═════ PROVIDED DATA ═════

-- ==== Sys2Proof/Machine/Scalar.lean ====
section
/-! DEFINITION. Sys2Proof/Machine/Scalar.lean: register and immediate arithmetic, multiplication and division, and bit
manipulation (R241 to R248). -/

namespace Sys2Proof.Machine

/-! ### Values -/

/-- A signed value clamped to 64 bits (R241). -/
def clamp64 (v : Int) : Word :=
  if v < -(2 ^ 63) then 0x8000000000000000 else if 2 ^ 63 - 1 < v then 0x7FFFFFFFFFFFFFFF else BitVec.ofInt 64 v

/-- Shift amount: bits [5:0] (R241). -/
def amount (b : Word) : Nat := wbits b 0 6

/-- The high 64 bits of an exact product (R245). -/
def high64 (p : Int) : Word := BitVec.ofInt 64 (p / 2 ^ 64)

/-- DIV (R245). -/
def divVal (a b : Word) : Word :=
  if b = 0 then allOnes
  else if a = 0x8000000000000000 ∧ b = allOnes then a
  else BitVec.ofInt 64 (a.toInt.tdiv b.toInt)

/-- DIVU (R245). -/
def divuVal (a b : Word) : Word := if b = 0 then allOnes else BitVec.ofNat 64 (a.toNat / b.toNat)

/-- REM (R245). -/
def remVal (a b : Word) : Word :=
  if b = 0 then a
  else if a = 0x8000000000000000 ∧ b = allOnes then 0
  else BitVec.ofInt 64 (a.toInt - b.toInt * a.toInt.tdiv b.toInt)

/-- REMU (R245). -/
def remuVal (a b : Word) : Word := if b = 0 then a else BitVec.ofNat 64 (a.toNat % b.toNat)

/-- Leading zero bits of the low n bits. -/
def clzBits (v : Nat) (n : Nat) : Nat :=
  match n with
  | 0 => 0
  | k + 1 => if v.testBit k then 0 else 1 + clzBits v k

/-- Trailing zero bits among the next n bits from bit k on. -/
def ctzFrom (v k n : Nat) : Nat :=
  match n with
  | 0 => 0
  | m + 1 => if v.testBit k then 0 else 1 + ctzFrom v (k + 1) m

/-- One bits among the low n bits. -/
def popBits (v : Nat) (n : Nat) : Nat :=
  match n with
  | 0 => 0
  | k + 1 => (if v.testBit k then 1 else 0) + popBits v k

/-- Bit n moved to bit top − n. -/
def brevBits (v top : Nat) (n : Nat) : Nat :=
  match n with
  | 0 => 0
  | k + 1 => (if v.testBit k then 2 ^ (top - k) else 0) + brevBits v top k

/-- The carry-less product over the low n bits of b (R247). -/
def clmulBits (a b : Nat) (n : Nat) : Nat :=
  match n with
  | 0 => 0
  | k + 1 => if b.testBit k then (a * 2 ^ k) ^^^ clmulBits a b k else clmulBits a b k

/-- clmul128 (R247). -/
def clmul128 (a b : Word) : Nat := clmulBits a.toNat b.toNat 64

/-- Length of the field that b describes (R248). -/
def bfLen (b : Word) : Nat := min (wbits b 6 6 + 1) (64 - wbits b 0 6)

/-- BFX (R248). -/
def bfxVal (a b : Word) : Word :=
  let n := bfLen b
  let v := wbits a (wbits b 0 6) n
  if wbit b 12 ∧ v.testBit (n - 1) then BitVec.ofNat 64 (v + (2 ^ 64 - 2 ^ n)) else BitVec.ofNat 64 v

/-- BFI (R248). -/
def bfiVal (a b old : Word) : Word := setBits old (wbits b 0 6) (bfLen b) (wbits a 0 (bfLen b))

/-- BSWAP (R246). -/
def bswapVal (a : Word) : Word := BitVec.ofNat 64 (ofBytes (bytesOf 8 a.toNat).reverse)

/-! ### ALU (R241) -/

/-- ADD (R241). -/
def execAdd (hd : Head) (d a b : Reg) (s : State) : Host.Outcome State Fault Refusal :=
  .next (regReg (codeOf (.add hd d a b)) hd d a b (fun a b => a + b) s)

/-- SUB (R241). -/
def execSub (hd : Head) (d a b : Reg) (s : State) : Host.Outcome State Fault Refusal :=
  .next (regReg (codeOf (.sub hd d a b)) hd d a b (fun a b => a - b) s)

/-- AND (R241). -/
def execAnd (hd : Head) (d a b : Reg) (s : State) : Host.Outcome State Fault Refusal :=
  .next (regReg (codeOf (.and hd d a b)) hd d a b (fun a b => a &&& b) s)

/-- OR (R241). -/
def execOr (hd : Head) (d a b : Reg) (s : State) : Host.Outcome State Fault Refusal :=
  .next (regReg (codeOf (.or hd d a b)) hd d a b (fun a b => a ||| b) s)

/-- XOR (R241). -/
def execXor (hd : Head) (d a b : Reg) (s : State) : Host.Outcome State Fault Refusal :=
  .next (regReg (codeOf (.xor hd d a b)) hd d a b (fun a b => a ^^^ b) s)

/-- SLL (R241). -/
def execSll (hd : Head) (d a b : Reg) (s : State) : Host.Outcome State Fault Refusal :=
  .next (regReg (codeOf (.sll hd d a b)) hd d a b (fun a b => a <<< amount b) s)

/-- SRL (R241). -/
def execSrl (hd : Head) (d a b : Reg) (s : State) : Host.Outcome State Fault Refusal :=
  .next (regReg (codeOf (.srl hd d a b)) hd d a b (fun a b => a >>> amount b) s)

/-- SRA (R241). -/
def execSra (hd : Head) (d a b : Reg) (s : State) : Host.Outcome State Fault Refusal :=
  .next (regReg (codeOf (.sra hd d a b)) hd d a b (fun a b => a.sshiftRight (amount b)) s)

/-- ROL (R241). -/
def execRol (hd : Head) (d a b : Reg) (s : State) : Host.Outcome State Fault Refusal :=
  .next (regReg (codeOf (.rol hd d a b)) hd d a b (fun a b => a.rotateLeft (amount b)) s)

/-- ROR (R241). -/
def execRor (hd : Head) (d a b : Reg) (s : State) : Host.Outcome State Fault Refusal :=
  .next (regReg (codeOf (.ror hd d a b)) hd d a b (fun a b => a.rotateRight (amount b)) s)

/-- SLT (R241). -/
def execSlt (hd : Head) (d a b : Reg) (s : State) : Host.Outcome State Fault Refusal :=
  .next (regReg (codeOf (.slt hd d a b)) hd d a b (fun a b => bool64 (a.slt b)) s)

/-- SLTU (R241). -/
def execSltu (hd : Head) (d a b : Reg) (s : State) : Host.Outcome State Fault Refusal :=
  .next (regReg (codeOf (.sltu hd d a b)) hd d a b (fun a b => bool64 (a.ult b)) s)

/-- MIN (R241). -/
def execMin (hd : Head) (d a b : Reg) (s : State) : Host.Outcome State Fault Refusal :=
  .next (regReg (codeOf (.min hd d a b)) hd d a b (fun a b => if b.slt a then b else a) s)

/-- MAX (R241). -/
def execMax (hd : Head) (d a b : Reg) (s : State) : Host.Outcome State Fault Refusal :=
  .next (regReg (codeOf (.max hd d a b)) hd d a b (fun a b => if a.slt b then b else a) s)

/-- MINU (R241). -/
def execMinu (hd : Head) (d a b : Reg) (s : State) : Host.Outcome State Fault Refusal :=
  .next (regReg (codeOf (.minu hd d a b)) hd d a b (fun a b => if b.ult a then b else a) s)

/-- MAXU (R241). -/
def execMaxu (hd : Head) (d a b : Reg) (s : State) : Host.Outcome State Fault Refusal :=
  .next (regReg (codeOf (.maxu hd d a b)) hd d a b (fun a b => if a.ult b then b else a) s)

/-- ADDW (R241). -/
def execAddw (hd : Head) (d a b : Reg) (s : State) : Host.Outcome State Fault Refusal :=
  .next (regReg (codeOf (.addw hd d a b)) hd d a b (fun a b => sext32 (a + b)) s)

/-- SUBW (R241). -/
def execSubw (hd : Head) (d a b : Reg) (s : State) : Host.Outcome State Fault Refusal :=
  .next (regReg (codeOf (.subw hd d a b)) hd d a b (fun a b => sext32 (a - b)) s)

/-- ANDN (R241). -/
def execAndn (hd : Head) (d a b : Reg) (s : State) : Host.Outcome State Fault Refusal :=
  .next (regReg (codeOf (.andn hd d a b)) hd d a b (fun a b => a &&& ~~~b) s)

/-- ORN (R241). -/
def execOrn (hd : Head) (d a b : Reg) (s : State) : Host.Outcome State Fault Refusal :=
  .next (regReg (codeOf (.orn hd d a b)) hd d a b (fun a b => a ||| ~~~b) s)

/-- ADDSAT (R241). -/
def execAddsat (hd : Head) (d a b : Reg) (s : State) : Host.Outcome State Fault Refusal :=
  .next (regReg (codeOf (.addsat hd d a b)) hd d a b (fun a b => clamp64 (a.toInt + b.toInt)) s)

/-- SUBSAT (R241). -/
def execSubsat (hd : Head) (d a b : Reg) (s : State) : Host.Outcome State Fault Refusal :=
  .next (regReg (codeOf (.subsat hd d a b)) hd d a b (fun a b => clamp64 (a.toInt - b.toInt)) s)

/-! ### Immediates (R242, R243) -/

/-- ADDI (R242). -/
def execAddi (hd : Head) (d a : Reg) (i : BitVec 12) (s : State) : Host.Outcome State Fault Refusal :=
  .next (regOne (codeOf (.addi hd d a i)) hd d a (fun a => a + sx i) s)

/-- ANDI (R242). -/
def execAndi (hd : Head) (d a : Reg) (i : BitVec 12) (s : State) : Host.Outcome State Fault Refusal :=
  .next (regOne (codeOf (.andi hd d a i)) hd d a (fun a => a &&& sx i) s)

/-- ORI (R242). -/
def execOri (hd : Head) (d a : Reg) (i : BitVec 12) (s : State) : Host.Outcome State Fault Refusal :=
  .next (regOne (codeOf (.ori hd d a i)) hd d a (fun a => a ||| sx i) s)

/-- XORI (R242). -/
def execXori (hd : Head) (d a : Reg) (i : BitVec 12) (s : State) : Host.Outcome State Fault Refusal :=
  .next (regOne (codeOf (.xori hd d a i)) hd d a (fun a => a ^^^ sx i) s)

/-- SLTI (R242). -/
def execSlti (hd : Head) (d a : Reg) (i : BitVec 12) (s : State) : Host.Outcome State Fault Refusal :=
  .next (regOne (codeOf (.slti hd d a i)) hd d a (fun a => bool64 (a.slt (sx i))) s)

/-- SLTIU (R242). -/
def execSltiu (hd : Head) (d a : Reg) (i : BitVec 12) (s : State) : Host.Outcome State Fault Refusal :=
  .next (regOne (codeOf (.sltiu hd d a i)) hd d a (fun a => bool64 (a.ult (sx i))) s)

/-- SLLI (R242). -/
def execSlli (hd : Head) (d a : Reg) (n : BitVec 6) (s : State) : Host.Outcome State Fault Refusal :=
  .next (regOne (codeOf (.slli hd d a n)) hd d a (fun a => a <<< n.toNat) s)

/-- SRLI (R242). -/
def execSrli (hd : Head) (d a : Reg) (n : BitVec 6) (s : State) : Host.Outcome State Fault Refusal :=
  .next (regOne (codeOf (.srli hd d a n)) hd d a (fun a => a >>> n.toNat) s)

/-- SRAI (R242). -/
def execSrai (hd : Head) (d a : Reg) (n : BitVec 6) (s : State) : Host.Outcome State Fault Refusal :=
  .next (regOne (codeOf (.srai hd d a n)) hd d a (fun a => a.sshiftRight n.toNat) s)

/-- RORI (R242). -/
def execRori (hd : Head) (d a : Reg) (n : BitVec 6) (s : State) : Host.Outcome State Fault Refusal :=
  .next (regOne (codeOf (.rori hd d a n)) hd d a (fun a => a.rotateRight n.toNat) s)

/-- LHI (R243). -/
def execLhi (hd : Head) (d : Reg) (i : BitVec 17) (s : State) : Host.Outcome State Fault Refusal :=
  .next (regNone (codeOf (.lhi hd d i)) hd d (fun _ => sx i <<< 12) s)

/-- ADDPC (R243). -/
def execAddpc (hd : Head) (d : Reg) (i : BitVec 17) (s : State) : Host.Outcome State Fault Refusal :=
  .next (regNone (codeOf (.addpc hd d i)) hd d (fun pc => pc + (sx i <<< 12)) s)

/-! ### Multiplication and division (R245) -/

/-- MUL (R245). -/
def execMul (hd : Head) (d a b : Reg) (s : State) : Host.Outcome State Fault Refusal :=
  .next (regReg (codeOf (.mul hd d a b)) hd d a b (fun a b => a * b) s)

/-- MULH (R245). -/
def execMulh (hd : Head) (d a b : Reg) (s : State) : Host.Outcome State Fault Refusal :=
  .next (regReg (codeOf (.mulh hd d a b)) hd d a b (fun a b => high64 (a.toInt * b.toInt)) s)

/-- MULHU (R245). -/
def execMulhu (hd : Head) (d a b : Reg) (s : State) : Host.Outcome State Fault Refusal :=
  .next (regReg (codeOf (.mulhu hd d a b)) hd d a b (fun a b => high64 (a.toNat * b.toNat : Nat)) s)

/-- MULHSU (R245). -/
def execMulhsu (hd : Head) (d a b : Reg) (s : State) : Host.Outcome State Fault Refusal :=
  .next (regReg (codeOf (.mulhsu hd d a b)) hd d a b (fun a b => high64 (a.toInt * (b.toNat : Int))) s)

/-- DIV (R245). -/
def execDiv (hd : Head) (d a b : Reg) (s : State) : Host.Outcome State Fault Refusal :=
  .next (regReg (codeOf (.div hd d a b)) hd d a b (fun a b => divVal a b) s)

/-- DIVU (R245). -/
def execDivu (hd : Head) (d a b : Reg) (s : State) : Host.Outcome State Fault Refusal :=
  .next (regReg (codeOf (.divu hd d a b)) hd d a b (fun a b => divuVal a b) s)

/-- REM (R245). -/
def execRem (hd : Head) (d a b : Reg) (s : State) : Host.Outcome State Fault Refusal :=
  .next (regReg (codeOf (.rem hd d a b)) hd d a b (fun a b => remVal a b) s)

/-- REMU (R245). -/
def execRemu (hd : Head) (d a b : Reg) (s : State) : Host.Outcome State Fault Refusal :=
  .next (regReg (codeOf (.remu hd d a b)) hd d a b (fun a b => remuVal a b) s)

/-- MULW (R245). -/
def execMulw (hd : Head) (d a b : Reg) (s : State) : Host.Outcome State Fault Refusal :=
  .next (regReg (codeOf (.mulw hd d a b)) hd d a b (fun a b => sext32 (a * b)) s)

/-! ### Bit manipulation (R246 to R248) -/

/-- CLZ (R246). -/
def execClz (hd : Head) (d a : Reg) (s : State) : Host.Outcome State Fault Refusal :=
  .next (regOne (codeOf (.clz hd d a)) hd d a (fun a => BitVec.ofNat 64 (clzBits a.toNat 64)) s)

/-- CTZ (R246). -/
def execCtz (hd : Head) (d a : Reg) (s : State) : Host.Outcome State Fault Refusal :=
  .next (regOne (codeOf (.ctz hd d a)) hd d a (fun a => BitVec.ofNat 64 (ctzFrom a.toNat 0 64)) s)

/-- POPC (R246). -/
def execPopc (hd : Head) (d a : Reg) (s : State) : Host.Outcome State Fault Refusal :=
  .next (regOne (codeOf (.popc hd d a)) hd d a (fun a => BitVec.ofNat 64 (popBits a.toNat 64)) s)

/-- BREV (R246). -/
def execBrev (hd : Head) (d a : Reg) (s : State) : Host.Outcome State Fault Refusal :=
  .next (regOne (codeOf (.brev hd d a)) hd d a (fun a => BitVec.ofNat 64 (brevBits a.toNat 63 64)) s)

/-- BSWAP (R246). -/
def execBswap (hd : Head) (d a : Reg) (s : State) : Host.Outcome State Fault Refusal :=
  .next (regOne (codeOf (.bswap hd d a)) hd d a (fun a => bswapVal a) s)

/-- SEXTB (R246). -/
def execSextb (hd : Head) (d a : Reg) (s : State) : Host.Outcome State Fault Refusal :=
  .next (regOne (codeOf (.sextb hd d a)) hd d a (fun a => (a.setWidth 8).signExtend 64) s)

/-- SEXTH (R246). -/
def execSexth (hd : Head) (d a : Reg) (s : State) : Host.Outcome State Fault Refusal :=
  .next (regOne (codeOf (.sexth hd d a)) hd d a (fun a => (a.setWidth 16).signExtend 64) s)

/-- SEXTW (R246). -/
def execSextw (hd : Head) (d a : Reg) (s : State) : Host.Outcome State Fault Refusal :=
  .next (regOne (codeOf (.sextw hd d a)) hd d a (fun a => sext32 a) s)

/-- ZEXTW (R246). -/
def execZextw (hd : Head) (d a : Reg) (s : State) : Host.Outcome State Fault Refusal :=
  .next (regOne (codeOf (.zextw hd d a)) hd d a (fun a => zx (a.setWidth 32)) s)

/-- CLMUL (R246, R247). -/
def execClmul (hd : Head) (d a b : Reg) (s : State) : Host.Outcome State Fault Refusal :=
  .next (regReg (codeOf (.clmul hd d a b)) hd d a b (fun a b => BitVec.ofNat 64 (clmul128 a b)) s)

/-- CLMULH (R246, R247). -/
def execClmulh (hd : Head) (d a b : Reg) (s : State) : Host.Outcome State Fault Refusal :=
  .next (regReg (codeOf (.clmulh hd d a b)) hd d a b (fun a b => BitVec.ofNat 64 (clmul128 a b / 2 ^ 64)) s)

/-- CLMULR (R246, R247). -/
def execClmulr (hd : Head) (d a b : Reg) (s : State) : Host.Outcome State Fault Refusal :=
  .next (regReg (codeOf (.clmulr hd d a b)) hd d a b (fun a b => BitVec.ofNat 64 (clmul128 a b / 2 ^ 63)) s)

/-- BFX (R248). -/
def execBfx (hd : Head) (d a b : Reg) (s : State) : Host.Outcome State Fault Refusal :=
  .next (regReg (codeOf (.bfx hd d a b)) hd d a b bfxVal s)

/-- BFI (R248): rd is a source too. -/
def execBfi (hd : Head) (d a b : Reg) (s : State) : Host.Outcome State Fault Refusal :=
  .next (regRegRd (codeOf (.bfi hd d a b)) hd d a b bfiVal s)

/-- LI32 (R224, R244): with rs1 = x0 the sign-extended immediate, otherwise a shifted left by 32 with the immediate below. -/
def execLi32 (hd : Head) (d a : Reg) (imm : BitVec 32) (s : State) : Host.Outcome State Fault Refusal :=
  .next (regOne (codeLi32 hd d a imm) hd d a (fun v => if a = 0 then sx imm else (v <<< 32) ||| zx imm) s)

end Sys2Proof.Machine
end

═════

AIM OF THE EXERCISE
Reproduce every line above that contains the string "regNone".

SOLUTION
  .next (regNone (codeOf (.lhi hd d i)) hd d (fun _ => sx i <<< 12) s)
  .next (regNone (codeOf (.addpc hd d i)) hd d (fun pc => pc + (sx i <<< 12)) s)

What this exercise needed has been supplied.